• _Aim of the task_
Where the records below have a line with "slots", that line is to be copied.

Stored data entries

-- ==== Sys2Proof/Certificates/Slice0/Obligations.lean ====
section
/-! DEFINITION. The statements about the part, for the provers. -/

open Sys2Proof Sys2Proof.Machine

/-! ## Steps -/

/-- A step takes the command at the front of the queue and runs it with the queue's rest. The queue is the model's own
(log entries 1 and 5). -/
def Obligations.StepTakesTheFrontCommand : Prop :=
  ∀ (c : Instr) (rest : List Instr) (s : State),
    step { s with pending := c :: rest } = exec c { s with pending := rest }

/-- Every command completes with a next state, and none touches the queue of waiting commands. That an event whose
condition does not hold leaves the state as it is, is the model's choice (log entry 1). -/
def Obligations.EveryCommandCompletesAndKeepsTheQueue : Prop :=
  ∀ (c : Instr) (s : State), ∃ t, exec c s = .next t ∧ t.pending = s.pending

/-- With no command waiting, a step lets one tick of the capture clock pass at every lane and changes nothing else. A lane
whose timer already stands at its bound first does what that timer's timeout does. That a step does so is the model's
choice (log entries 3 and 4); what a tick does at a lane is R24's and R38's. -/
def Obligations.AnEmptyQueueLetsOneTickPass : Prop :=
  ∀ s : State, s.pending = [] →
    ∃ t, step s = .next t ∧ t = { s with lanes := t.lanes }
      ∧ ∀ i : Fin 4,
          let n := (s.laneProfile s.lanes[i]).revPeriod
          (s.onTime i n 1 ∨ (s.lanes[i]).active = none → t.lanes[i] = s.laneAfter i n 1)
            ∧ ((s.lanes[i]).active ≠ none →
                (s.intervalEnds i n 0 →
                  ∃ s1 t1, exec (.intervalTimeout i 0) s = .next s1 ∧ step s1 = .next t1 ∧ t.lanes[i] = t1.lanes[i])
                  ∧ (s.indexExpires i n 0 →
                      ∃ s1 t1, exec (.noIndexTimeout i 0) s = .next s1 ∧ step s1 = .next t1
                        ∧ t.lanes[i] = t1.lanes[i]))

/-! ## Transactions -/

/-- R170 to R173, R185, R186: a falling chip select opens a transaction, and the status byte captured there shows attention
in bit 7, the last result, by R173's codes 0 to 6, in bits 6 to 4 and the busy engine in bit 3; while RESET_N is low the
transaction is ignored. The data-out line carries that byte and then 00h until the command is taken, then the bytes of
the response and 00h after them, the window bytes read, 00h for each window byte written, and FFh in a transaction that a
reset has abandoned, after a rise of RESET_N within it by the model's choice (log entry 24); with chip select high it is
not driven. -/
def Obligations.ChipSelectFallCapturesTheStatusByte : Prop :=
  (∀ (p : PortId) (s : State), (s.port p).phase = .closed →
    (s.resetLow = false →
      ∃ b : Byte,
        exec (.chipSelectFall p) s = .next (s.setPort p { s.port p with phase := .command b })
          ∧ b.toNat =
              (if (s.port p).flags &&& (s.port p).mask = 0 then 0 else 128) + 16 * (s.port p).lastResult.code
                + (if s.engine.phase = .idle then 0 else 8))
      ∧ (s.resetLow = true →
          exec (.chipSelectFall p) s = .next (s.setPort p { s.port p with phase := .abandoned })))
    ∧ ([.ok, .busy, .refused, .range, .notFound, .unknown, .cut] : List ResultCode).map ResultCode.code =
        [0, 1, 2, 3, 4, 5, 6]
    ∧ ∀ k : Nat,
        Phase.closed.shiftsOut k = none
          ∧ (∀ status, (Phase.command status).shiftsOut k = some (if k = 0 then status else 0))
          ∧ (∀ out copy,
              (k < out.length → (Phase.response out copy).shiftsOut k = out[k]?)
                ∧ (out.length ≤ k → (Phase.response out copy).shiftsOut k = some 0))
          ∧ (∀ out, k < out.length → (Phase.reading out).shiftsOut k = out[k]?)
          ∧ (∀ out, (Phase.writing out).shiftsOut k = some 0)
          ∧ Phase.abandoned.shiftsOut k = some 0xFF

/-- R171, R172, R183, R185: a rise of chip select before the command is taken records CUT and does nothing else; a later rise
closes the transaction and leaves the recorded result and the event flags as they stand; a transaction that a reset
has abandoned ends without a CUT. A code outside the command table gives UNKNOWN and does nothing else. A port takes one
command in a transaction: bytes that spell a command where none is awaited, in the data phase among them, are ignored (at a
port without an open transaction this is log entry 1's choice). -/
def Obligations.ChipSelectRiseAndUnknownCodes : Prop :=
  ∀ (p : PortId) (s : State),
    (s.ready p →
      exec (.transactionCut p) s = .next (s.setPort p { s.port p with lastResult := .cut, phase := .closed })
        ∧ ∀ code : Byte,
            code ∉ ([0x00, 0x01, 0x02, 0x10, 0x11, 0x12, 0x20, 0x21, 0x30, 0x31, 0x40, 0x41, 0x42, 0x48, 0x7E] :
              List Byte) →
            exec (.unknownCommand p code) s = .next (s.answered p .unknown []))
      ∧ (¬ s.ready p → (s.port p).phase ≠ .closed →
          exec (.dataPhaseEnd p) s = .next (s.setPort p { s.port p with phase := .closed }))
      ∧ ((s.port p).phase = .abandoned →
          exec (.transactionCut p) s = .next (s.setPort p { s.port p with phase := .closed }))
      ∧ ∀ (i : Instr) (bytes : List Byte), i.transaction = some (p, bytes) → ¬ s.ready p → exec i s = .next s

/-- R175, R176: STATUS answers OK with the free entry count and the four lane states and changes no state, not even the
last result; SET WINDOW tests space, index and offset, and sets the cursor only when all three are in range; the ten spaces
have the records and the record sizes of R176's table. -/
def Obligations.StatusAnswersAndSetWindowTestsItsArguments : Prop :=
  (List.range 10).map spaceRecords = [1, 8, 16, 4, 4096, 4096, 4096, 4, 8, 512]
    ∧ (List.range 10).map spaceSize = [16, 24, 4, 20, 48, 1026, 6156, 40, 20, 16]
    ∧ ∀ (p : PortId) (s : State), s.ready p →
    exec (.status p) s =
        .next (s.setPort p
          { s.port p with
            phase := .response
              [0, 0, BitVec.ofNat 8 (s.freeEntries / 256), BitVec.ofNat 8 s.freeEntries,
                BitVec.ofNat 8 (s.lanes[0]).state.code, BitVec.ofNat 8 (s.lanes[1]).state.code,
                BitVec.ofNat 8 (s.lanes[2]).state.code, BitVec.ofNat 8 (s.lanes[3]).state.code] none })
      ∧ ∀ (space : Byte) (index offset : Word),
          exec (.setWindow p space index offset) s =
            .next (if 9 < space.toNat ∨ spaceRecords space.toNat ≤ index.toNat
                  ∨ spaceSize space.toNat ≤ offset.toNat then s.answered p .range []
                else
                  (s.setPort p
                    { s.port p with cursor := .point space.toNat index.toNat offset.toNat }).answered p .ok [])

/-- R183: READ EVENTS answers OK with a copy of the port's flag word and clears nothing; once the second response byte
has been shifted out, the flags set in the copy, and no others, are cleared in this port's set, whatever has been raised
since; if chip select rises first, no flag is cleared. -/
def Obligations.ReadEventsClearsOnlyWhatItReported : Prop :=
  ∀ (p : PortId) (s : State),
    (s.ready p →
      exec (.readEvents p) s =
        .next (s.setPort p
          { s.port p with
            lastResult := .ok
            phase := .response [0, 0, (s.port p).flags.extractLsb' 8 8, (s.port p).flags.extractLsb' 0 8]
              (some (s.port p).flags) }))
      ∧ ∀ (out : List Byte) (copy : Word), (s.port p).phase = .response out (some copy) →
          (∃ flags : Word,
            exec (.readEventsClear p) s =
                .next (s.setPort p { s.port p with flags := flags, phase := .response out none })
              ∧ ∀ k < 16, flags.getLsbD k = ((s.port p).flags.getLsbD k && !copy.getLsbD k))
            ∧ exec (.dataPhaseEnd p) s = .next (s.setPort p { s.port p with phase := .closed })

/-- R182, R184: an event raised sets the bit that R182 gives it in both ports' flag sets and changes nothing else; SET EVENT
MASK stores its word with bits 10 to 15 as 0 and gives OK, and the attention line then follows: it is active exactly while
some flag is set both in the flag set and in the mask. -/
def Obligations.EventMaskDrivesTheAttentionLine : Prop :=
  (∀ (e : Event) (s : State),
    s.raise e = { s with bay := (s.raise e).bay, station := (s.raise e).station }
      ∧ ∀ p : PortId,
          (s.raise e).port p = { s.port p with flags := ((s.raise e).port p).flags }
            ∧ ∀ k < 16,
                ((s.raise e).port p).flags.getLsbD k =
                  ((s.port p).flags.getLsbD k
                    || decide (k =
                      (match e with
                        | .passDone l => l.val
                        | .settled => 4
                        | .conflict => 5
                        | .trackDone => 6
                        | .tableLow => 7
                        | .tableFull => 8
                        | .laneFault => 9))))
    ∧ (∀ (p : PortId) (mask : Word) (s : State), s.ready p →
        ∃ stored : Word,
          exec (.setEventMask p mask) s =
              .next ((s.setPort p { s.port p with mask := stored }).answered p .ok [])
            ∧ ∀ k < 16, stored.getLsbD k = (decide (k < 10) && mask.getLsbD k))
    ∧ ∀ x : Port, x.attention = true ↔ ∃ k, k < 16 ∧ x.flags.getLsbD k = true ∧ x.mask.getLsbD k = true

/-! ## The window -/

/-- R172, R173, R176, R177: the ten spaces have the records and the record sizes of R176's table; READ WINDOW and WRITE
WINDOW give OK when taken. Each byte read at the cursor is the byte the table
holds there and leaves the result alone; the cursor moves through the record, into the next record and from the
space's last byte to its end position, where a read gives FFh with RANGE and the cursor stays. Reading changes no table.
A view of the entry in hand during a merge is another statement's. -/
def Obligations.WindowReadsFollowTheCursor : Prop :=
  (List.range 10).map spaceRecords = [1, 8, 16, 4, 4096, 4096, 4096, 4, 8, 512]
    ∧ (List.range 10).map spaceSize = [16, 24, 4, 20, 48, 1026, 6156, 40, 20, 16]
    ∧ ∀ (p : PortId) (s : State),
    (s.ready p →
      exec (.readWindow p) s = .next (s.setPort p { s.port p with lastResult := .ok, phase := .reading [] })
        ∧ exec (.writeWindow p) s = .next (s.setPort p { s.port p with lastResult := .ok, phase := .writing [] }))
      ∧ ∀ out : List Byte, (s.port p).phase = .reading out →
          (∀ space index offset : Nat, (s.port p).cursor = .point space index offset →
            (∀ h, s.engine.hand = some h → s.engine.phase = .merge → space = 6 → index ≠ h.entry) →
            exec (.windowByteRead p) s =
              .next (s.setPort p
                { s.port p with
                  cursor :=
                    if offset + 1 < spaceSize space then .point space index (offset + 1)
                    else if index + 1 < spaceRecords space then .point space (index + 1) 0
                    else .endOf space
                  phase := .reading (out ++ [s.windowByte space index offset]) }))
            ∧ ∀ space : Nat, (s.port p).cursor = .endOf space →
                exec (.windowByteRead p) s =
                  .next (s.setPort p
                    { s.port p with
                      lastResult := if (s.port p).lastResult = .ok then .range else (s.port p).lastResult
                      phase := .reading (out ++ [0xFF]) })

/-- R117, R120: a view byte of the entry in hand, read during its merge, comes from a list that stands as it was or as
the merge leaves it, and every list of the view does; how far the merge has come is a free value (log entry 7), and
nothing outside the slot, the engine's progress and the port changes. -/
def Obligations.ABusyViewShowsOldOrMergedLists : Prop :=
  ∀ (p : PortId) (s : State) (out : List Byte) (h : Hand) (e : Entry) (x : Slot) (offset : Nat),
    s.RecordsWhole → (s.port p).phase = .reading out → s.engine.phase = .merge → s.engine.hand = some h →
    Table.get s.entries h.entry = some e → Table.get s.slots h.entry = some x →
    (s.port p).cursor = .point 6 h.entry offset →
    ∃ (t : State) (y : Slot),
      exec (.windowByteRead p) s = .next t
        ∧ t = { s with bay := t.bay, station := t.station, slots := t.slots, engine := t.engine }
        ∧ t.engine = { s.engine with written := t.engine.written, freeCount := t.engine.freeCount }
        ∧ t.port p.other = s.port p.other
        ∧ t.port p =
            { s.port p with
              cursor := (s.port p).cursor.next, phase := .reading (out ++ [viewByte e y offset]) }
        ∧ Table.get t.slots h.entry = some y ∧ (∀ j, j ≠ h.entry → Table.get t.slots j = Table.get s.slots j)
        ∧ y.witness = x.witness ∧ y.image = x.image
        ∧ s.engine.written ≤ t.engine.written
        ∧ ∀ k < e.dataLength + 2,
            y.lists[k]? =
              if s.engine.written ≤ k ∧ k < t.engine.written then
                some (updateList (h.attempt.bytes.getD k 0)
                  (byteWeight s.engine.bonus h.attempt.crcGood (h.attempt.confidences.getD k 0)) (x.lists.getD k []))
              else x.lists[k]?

• _Task answer_
    Table.get s.entries h.entry = some e → Table.get s.slots h.entry = some x →
        ∧ t = { s with bay := t.bay, station := t.station, slots := t.slots, engine := t.engine }
        ∧ Table.get t.slots h.entry = some y ∧ (∀ j, j ≠ h.entry → Table.get t.slots j = Table.get s.slots j)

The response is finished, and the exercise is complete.